■ **MATERIAL SUPPLIED**:
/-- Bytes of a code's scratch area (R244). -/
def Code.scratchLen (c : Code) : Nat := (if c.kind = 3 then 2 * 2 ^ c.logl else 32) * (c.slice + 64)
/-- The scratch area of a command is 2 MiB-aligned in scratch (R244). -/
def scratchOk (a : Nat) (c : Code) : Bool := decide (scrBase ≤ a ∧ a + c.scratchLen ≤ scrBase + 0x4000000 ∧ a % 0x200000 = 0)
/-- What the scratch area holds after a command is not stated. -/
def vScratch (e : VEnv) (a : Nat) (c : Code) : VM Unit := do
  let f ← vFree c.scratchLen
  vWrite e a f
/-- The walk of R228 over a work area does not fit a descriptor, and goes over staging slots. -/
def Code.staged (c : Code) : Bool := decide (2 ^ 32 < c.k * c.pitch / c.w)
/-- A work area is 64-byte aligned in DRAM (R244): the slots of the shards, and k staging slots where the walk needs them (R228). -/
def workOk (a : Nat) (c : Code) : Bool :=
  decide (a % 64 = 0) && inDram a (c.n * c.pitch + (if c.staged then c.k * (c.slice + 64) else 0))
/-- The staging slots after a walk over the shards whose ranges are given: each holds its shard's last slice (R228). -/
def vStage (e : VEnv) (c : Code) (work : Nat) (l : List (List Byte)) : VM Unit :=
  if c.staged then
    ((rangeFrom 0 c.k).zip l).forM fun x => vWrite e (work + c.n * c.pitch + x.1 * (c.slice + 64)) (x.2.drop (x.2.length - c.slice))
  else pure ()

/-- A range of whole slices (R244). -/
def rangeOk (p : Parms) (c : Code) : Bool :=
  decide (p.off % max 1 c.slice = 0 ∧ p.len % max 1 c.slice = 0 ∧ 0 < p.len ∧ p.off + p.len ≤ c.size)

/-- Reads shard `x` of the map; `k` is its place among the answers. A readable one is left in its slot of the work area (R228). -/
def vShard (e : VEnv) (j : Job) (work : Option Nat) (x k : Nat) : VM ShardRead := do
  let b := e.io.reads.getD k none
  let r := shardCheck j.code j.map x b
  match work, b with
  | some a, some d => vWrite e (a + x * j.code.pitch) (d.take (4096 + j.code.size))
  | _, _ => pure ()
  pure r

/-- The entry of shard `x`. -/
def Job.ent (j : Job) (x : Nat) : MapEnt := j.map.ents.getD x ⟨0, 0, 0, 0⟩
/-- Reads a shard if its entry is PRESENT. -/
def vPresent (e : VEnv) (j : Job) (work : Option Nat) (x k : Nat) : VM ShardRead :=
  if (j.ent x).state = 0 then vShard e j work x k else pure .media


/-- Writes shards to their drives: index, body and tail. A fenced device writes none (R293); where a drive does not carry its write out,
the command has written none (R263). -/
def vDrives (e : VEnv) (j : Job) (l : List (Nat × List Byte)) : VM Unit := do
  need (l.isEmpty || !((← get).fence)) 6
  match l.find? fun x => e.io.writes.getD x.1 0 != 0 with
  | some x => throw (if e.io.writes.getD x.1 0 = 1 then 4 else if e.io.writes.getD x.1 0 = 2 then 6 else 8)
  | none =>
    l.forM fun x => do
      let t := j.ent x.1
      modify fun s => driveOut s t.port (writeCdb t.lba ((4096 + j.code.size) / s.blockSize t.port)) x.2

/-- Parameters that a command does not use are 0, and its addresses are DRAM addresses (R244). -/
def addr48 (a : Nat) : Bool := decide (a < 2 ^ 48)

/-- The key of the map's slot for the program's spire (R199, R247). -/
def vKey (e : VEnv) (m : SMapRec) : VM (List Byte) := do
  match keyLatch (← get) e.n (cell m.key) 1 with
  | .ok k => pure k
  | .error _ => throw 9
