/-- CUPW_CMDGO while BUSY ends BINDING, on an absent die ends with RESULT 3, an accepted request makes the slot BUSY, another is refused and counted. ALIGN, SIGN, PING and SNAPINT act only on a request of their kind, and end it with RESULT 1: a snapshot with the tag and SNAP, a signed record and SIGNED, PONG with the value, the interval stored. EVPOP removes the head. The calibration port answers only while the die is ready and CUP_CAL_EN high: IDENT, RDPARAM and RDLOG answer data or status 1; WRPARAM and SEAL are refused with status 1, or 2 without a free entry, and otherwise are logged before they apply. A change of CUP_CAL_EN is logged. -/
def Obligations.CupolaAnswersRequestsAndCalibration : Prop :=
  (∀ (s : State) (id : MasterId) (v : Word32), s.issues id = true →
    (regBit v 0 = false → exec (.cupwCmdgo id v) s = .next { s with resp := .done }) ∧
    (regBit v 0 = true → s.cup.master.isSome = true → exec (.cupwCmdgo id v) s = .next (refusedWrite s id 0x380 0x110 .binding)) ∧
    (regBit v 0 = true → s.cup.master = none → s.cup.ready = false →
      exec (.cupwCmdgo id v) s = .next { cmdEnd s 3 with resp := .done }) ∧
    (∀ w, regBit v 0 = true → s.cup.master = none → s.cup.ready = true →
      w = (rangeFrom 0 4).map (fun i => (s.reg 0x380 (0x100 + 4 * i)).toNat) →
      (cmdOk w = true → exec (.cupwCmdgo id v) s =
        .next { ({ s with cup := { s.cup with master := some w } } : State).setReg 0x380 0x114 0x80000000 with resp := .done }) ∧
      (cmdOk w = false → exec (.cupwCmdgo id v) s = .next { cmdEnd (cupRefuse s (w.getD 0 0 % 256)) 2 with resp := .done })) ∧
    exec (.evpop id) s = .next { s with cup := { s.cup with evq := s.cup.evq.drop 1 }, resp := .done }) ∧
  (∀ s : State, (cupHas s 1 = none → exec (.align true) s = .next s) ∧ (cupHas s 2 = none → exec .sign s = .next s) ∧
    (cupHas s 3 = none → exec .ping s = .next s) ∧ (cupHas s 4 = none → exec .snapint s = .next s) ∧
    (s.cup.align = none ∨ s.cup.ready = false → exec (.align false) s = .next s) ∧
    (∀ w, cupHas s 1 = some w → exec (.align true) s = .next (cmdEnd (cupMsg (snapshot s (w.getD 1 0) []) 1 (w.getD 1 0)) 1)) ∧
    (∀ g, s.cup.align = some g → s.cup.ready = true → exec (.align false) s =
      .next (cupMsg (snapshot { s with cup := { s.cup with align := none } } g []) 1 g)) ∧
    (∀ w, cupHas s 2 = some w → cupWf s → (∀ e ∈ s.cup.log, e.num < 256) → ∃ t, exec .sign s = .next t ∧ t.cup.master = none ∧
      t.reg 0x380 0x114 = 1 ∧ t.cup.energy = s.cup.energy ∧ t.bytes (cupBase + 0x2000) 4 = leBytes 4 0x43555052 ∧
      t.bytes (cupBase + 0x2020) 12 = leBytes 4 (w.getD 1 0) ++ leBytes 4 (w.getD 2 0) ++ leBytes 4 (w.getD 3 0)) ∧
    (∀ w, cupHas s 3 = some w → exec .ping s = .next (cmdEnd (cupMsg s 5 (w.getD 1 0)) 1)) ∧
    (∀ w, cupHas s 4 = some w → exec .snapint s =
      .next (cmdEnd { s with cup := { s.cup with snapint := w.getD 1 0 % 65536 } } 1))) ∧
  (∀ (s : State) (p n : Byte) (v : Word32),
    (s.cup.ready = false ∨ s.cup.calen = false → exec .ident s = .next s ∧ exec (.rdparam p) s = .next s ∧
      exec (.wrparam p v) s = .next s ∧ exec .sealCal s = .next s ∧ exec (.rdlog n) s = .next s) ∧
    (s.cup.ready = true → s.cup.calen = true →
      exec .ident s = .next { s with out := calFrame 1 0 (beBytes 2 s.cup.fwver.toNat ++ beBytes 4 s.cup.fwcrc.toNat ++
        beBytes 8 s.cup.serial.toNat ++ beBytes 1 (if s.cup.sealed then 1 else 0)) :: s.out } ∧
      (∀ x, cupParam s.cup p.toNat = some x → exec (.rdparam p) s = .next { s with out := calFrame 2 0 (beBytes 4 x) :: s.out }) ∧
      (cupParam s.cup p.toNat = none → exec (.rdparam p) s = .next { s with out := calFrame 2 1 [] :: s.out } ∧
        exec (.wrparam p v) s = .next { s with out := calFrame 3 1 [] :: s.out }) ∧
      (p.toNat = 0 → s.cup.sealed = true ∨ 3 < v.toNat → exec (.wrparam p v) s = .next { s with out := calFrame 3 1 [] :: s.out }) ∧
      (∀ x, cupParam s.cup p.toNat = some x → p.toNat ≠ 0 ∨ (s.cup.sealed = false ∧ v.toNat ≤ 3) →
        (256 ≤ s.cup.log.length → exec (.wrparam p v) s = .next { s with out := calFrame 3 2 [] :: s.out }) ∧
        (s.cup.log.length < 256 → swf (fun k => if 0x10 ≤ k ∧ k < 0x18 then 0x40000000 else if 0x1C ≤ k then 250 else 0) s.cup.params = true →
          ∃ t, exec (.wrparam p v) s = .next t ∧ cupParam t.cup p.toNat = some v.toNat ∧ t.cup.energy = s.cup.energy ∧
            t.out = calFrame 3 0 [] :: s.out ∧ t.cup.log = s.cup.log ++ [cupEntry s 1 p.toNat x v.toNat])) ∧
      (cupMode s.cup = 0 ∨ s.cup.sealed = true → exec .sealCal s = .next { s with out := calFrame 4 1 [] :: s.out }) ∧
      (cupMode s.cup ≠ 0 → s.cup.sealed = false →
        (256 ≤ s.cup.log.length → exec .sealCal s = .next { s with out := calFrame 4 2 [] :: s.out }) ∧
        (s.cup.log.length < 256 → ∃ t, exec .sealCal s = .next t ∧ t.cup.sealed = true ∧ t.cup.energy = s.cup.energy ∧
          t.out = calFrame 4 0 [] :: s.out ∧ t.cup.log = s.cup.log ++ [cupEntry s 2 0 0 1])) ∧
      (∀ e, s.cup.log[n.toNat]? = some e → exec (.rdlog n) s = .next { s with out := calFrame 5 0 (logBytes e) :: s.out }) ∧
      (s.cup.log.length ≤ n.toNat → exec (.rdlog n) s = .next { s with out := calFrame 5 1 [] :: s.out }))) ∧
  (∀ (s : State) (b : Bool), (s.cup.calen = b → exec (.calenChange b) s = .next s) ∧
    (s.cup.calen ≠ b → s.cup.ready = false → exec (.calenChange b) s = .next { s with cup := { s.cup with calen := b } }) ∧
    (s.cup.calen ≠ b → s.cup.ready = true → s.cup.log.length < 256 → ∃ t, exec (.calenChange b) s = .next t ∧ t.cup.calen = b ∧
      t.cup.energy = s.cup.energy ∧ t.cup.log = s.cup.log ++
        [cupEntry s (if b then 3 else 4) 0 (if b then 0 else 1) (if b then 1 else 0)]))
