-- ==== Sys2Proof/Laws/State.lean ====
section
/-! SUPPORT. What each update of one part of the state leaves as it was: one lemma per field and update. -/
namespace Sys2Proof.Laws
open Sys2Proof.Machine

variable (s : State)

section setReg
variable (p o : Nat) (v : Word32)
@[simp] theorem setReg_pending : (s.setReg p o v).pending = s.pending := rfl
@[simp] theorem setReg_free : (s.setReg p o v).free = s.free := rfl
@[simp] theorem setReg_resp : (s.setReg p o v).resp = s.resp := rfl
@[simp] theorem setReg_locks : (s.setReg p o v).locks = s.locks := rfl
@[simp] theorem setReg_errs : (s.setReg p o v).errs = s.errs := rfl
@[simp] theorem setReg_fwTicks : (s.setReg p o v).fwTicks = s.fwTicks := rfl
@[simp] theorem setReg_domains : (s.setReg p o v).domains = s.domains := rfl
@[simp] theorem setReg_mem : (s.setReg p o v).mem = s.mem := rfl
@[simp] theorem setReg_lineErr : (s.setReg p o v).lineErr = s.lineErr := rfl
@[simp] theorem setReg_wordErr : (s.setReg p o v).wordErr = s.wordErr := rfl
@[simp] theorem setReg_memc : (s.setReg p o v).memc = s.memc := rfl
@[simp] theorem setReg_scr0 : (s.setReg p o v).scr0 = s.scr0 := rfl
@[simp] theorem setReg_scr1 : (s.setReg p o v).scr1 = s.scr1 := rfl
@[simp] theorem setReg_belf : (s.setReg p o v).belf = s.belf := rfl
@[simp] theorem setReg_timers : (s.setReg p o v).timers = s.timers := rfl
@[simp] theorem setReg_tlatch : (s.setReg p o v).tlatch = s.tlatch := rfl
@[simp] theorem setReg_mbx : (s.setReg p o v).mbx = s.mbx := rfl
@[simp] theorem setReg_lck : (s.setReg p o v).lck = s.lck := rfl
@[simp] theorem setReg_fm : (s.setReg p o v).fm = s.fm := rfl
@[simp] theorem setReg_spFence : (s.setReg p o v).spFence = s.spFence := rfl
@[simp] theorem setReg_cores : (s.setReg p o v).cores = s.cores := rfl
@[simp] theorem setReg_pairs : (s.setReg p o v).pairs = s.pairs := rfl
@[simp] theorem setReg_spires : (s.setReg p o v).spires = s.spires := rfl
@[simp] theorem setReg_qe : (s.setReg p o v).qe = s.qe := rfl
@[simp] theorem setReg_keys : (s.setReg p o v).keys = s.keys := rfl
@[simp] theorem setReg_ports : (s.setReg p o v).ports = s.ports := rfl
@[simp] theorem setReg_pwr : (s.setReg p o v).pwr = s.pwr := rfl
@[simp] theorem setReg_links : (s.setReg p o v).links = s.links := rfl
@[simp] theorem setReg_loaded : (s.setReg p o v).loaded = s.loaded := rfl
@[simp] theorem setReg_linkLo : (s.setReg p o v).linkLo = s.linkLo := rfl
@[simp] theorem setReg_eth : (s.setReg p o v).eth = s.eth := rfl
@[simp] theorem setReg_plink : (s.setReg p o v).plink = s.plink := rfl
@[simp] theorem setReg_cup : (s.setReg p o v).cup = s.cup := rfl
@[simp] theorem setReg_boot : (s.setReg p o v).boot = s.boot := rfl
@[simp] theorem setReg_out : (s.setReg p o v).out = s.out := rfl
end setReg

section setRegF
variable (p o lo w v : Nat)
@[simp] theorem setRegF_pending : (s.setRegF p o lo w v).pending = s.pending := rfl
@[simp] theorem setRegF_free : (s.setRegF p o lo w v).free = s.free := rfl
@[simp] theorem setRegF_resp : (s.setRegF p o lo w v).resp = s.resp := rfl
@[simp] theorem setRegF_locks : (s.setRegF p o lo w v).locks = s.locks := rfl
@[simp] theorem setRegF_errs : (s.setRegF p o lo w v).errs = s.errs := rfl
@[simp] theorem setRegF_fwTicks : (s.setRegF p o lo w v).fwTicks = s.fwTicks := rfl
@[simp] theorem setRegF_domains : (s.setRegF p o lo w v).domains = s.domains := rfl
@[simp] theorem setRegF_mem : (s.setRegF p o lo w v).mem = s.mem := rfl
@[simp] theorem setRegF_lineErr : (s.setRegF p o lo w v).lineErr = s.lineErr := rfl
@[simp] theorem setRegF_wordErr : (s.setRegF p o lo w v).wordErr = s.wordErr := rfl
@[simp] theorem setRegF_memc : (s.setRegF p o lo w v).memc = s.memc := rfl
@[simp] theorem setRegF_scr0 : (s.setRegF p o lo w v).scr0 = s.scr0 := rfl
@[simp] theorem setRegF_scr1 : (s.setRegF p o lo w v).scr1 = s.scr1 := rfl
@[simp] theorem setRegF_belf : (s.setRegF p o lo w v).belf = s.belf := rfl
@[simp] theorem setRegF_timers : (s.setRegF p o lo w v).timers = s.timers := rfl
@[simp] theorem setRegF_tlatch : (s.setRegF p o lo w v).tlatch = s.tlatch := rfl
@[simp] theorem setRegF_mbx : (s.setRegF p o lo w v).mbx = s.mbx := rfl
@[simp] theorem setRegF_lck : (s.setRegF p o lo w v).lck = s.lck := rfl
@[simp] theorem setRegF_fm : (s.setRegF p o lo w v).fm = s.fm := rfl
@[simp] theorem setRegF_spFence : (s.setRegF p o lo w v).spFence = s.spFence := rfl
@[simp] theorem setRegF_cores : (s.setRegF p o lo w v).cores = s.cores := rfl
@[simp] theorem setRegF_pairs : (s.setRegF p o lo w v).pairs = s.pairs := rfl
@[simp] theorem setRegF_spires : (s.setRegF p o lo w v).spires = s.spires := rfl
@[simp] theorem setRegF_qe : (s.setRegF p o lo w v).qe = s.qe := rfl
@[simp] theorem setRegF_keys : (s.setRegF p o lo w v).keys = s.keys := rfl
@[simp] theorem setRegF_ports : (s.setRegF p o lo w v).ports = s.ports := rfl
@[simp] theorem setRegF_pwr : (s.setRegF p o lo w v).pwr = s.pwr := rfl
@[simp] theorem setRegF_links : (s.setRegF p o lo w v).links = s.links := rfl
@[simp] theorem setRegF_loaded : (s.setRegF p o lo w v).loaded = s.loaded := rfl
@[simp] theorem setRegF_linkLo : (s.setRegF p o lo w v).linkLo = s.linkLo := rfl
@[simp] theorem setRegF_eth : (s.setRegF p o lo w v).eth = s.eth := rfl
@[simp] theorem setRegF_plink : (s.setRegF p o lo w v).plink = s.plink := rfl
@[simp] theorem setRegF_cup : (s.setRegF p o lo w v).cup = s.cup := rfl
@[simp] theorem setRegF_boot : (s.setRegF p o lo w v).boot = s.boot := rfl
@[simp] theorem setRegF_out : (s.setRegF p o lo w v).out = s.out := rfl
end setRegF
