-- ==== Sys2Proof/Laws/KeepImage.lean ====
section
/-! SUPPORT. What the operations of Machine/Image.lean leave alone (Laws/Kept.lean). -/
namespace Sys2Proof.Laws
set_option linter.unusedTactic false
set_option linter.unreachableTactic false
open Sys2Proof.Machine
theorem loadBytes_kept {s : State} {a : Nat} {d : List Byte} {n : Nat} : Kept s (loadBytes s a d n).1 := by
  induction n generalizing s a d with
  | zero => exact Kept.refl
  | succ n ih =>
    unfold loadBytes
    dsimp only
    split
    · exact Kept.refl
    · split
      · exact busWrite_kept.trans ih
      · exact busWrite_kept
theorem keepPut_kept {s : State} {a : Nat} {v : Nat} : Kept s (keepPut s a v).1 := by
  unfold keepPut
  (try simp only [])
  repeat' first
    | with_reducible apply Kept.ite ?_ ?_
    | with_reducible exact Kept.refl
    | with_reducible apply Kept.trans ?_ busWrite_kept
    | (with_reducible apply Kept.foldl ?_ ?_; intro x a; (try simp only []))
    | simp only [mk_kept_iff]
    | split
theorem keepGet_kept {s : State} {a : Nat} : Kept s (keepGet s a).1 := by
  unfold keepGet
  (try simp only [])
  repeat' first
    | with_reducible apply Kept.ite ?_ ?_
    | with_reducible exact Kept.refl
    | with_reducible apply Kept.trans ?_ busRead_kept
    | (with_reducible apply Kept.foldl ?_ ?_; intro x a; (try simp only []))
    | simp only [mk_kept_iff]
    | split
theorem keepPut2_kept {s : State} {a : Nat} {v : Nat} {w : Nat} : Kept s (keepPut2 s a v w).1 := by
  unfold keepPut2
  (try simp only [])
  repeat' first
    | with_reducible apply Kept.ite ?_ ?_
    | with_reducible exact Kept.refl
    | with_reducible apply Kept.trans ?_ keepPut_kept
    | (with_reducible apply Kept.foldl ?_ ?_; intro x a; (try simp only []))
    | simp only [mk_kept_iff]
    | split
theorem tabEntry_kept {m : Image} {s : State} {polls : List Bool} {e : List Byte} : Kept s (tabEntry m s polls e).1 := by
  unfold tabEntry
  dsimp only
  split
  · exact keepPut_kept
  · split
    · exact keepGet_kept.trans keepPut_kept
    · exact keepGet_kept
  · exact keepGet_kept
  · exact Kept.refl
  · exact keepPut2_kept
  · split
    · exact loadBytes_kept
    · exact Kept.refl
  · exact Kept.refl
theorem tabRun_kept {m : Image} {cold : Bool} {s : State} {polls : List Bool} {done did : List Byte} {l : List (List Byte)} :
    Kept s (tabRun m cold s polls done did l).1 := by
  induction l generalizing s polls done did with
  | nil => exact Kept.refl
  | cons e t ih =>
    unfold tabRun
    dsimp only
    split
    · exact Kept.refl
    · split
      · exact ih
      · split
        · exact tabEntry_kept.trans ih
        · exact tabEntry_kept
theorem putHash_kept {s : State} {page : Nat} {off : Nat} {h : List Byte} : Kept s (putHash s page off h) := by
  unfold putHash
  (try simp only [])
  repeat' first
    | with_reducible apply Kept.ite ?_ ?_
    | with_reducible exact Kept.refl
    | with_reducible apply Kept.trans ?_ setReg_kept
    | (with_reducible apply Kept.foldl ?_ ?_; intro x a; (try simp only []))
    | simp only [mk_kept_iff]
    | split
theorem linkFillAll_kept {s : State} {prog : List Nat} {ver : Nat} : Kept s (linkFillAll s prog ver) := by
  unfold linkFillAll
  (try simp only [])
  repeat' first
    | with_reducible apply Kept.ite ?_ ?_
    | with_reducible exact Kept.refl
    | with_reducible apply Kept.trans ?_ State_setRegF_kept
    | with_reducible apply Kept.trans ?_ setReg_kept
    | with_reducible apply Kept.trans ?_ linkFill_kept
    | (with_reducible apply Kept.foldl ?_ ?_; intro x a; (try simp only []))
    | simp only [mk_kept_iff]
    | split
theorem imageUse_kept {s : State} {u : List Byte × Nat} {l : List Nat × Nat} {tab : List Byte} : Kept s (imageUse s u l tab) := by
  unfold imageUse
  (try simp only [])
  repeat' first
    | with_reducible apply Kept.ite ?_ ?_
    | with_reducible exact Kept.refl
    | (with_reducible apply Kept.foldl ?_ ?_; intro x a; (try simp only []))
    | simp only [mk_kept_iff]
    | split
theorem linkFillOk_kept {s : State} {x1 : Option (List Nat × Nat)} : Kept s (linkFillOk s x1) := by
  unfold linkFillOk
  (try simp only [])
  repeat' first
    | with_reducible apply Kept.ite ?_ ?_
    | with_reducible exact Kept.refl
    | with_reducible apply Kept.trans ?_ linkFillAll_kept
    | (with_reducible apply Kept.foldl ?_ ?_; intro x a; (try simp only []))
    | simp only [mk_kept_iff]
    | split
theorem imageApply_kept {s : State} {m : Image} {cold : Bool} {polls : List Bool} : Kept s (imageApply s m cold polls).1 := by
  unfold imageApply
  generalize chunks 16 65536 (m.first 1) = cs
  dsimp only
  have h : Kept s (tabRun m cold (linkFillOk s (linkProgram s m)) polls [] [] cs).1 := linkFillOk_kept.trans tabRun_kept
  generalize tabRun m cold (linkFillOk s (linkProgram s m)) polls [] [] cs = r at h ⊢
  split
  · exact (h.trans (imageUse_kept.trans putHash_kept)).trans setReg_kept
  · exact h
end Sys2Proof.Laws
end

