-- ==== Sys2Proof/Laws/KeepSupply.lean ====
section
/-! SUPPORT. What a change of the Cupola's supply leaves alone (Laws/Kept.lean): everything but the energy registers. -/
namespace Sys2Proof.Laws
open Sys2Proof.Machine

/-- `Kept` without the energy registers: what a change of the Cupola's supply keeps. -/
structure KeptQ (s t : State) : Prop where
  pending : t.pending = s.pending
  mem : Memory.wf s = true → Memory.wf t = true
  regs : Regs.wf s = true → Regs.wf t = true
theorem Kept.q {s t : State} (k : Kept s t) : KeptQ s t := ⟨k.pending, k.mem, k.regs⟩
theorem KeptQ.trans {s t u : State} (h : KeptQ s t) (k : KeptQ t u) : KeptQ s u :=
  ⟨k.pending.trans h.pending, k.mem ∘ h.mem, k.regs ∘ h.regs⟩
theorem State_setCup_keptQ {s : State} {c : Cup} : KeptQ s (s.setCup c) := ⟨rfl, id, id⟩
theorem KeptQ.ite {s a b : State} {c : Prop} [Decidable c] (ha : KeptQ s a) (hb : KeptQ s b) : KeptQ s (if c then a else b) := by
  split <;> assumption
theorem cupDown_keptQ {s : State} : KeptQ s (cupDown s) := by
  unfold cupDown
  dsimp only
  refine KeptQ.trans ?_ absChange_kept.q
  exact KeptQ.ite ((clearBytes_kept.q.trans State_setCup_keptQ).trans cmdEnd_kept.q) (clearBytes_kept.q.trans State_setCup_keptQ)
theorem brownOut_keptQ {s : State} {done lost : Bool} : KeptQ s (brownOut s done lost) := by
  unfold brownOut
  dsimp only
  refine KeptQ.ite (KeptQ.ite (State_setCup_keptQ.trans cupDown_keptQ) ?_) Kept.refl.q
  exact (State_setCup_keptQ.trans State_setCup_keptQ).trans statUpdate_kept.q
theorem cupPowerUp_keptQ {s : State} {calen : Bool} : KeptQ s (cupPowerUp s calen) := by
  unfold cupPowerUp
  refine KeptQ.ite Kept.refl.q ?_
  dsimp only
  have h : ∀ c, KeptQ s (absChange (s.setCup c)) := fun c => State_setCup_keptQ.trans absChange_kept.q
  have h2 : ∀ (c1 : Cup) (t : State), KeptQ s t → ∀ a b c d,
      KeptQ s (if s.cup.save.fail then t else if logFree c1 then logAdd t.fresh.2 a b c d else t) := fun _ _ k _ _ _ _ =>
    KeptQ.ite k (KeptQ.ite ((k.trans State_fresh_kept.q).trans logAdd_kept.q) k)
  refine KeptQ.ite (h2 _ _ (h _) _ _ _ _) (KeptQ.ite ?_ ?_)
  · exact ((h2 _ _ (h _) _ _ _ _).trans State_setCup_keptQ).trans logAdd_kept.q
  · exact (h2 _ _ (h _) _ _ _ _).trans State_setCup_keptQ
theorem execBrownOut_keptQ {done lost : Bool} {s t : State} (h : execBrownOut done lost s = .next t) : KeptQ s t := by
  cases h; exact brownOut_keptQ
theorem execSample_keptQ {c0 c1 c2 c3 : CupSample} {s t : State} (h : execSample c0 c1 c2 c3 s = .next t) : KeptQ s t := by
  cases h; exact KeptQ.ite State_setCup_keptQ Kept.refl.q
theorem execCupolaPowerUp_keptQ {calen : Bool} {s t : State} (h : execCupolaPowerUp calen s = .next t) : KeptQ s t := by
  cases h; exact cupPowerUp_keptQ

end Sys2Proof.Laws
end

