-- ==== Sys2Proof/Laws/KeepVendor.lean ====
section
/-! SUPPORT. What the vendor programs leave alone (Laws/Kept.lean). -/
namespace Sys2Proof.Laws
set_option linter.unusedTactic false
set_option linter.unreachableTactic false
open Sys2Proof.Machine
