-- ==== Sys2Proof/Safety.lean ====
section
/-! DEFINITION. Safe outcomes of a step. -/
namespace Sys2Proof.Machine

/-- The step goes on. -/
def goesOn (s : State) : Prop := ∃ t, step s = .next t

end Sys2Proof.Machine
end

■ **INSTRUCTIONS TO FOLLOW**:
An exact copy is needed of the closing lines of the entries above, counting from the one that contains "programs leave alone (Laws/Kept.lean). -/" and including it and the last.

■ **SOLUTION BELOW**:
/-! SUPPORT. What the vendor programs leave alone (Laws/Kept.lean). -/
namespace Sys2Proof.Laws
set_option linter.unusedTactic false
set_option linter.unreachableTactic false
open Sys2Proof.Machine
-- ==== Sys2Proof/Safety.lean ====
section
/-! DEFINITION. Safe outcomes of a step. -/
namespace Sys2Proof.Machine

/-- The step goes on. -/
def goesOn (s : State) : Prop := ∃ t, step s = .next t

end Sys2Proof.Machine
end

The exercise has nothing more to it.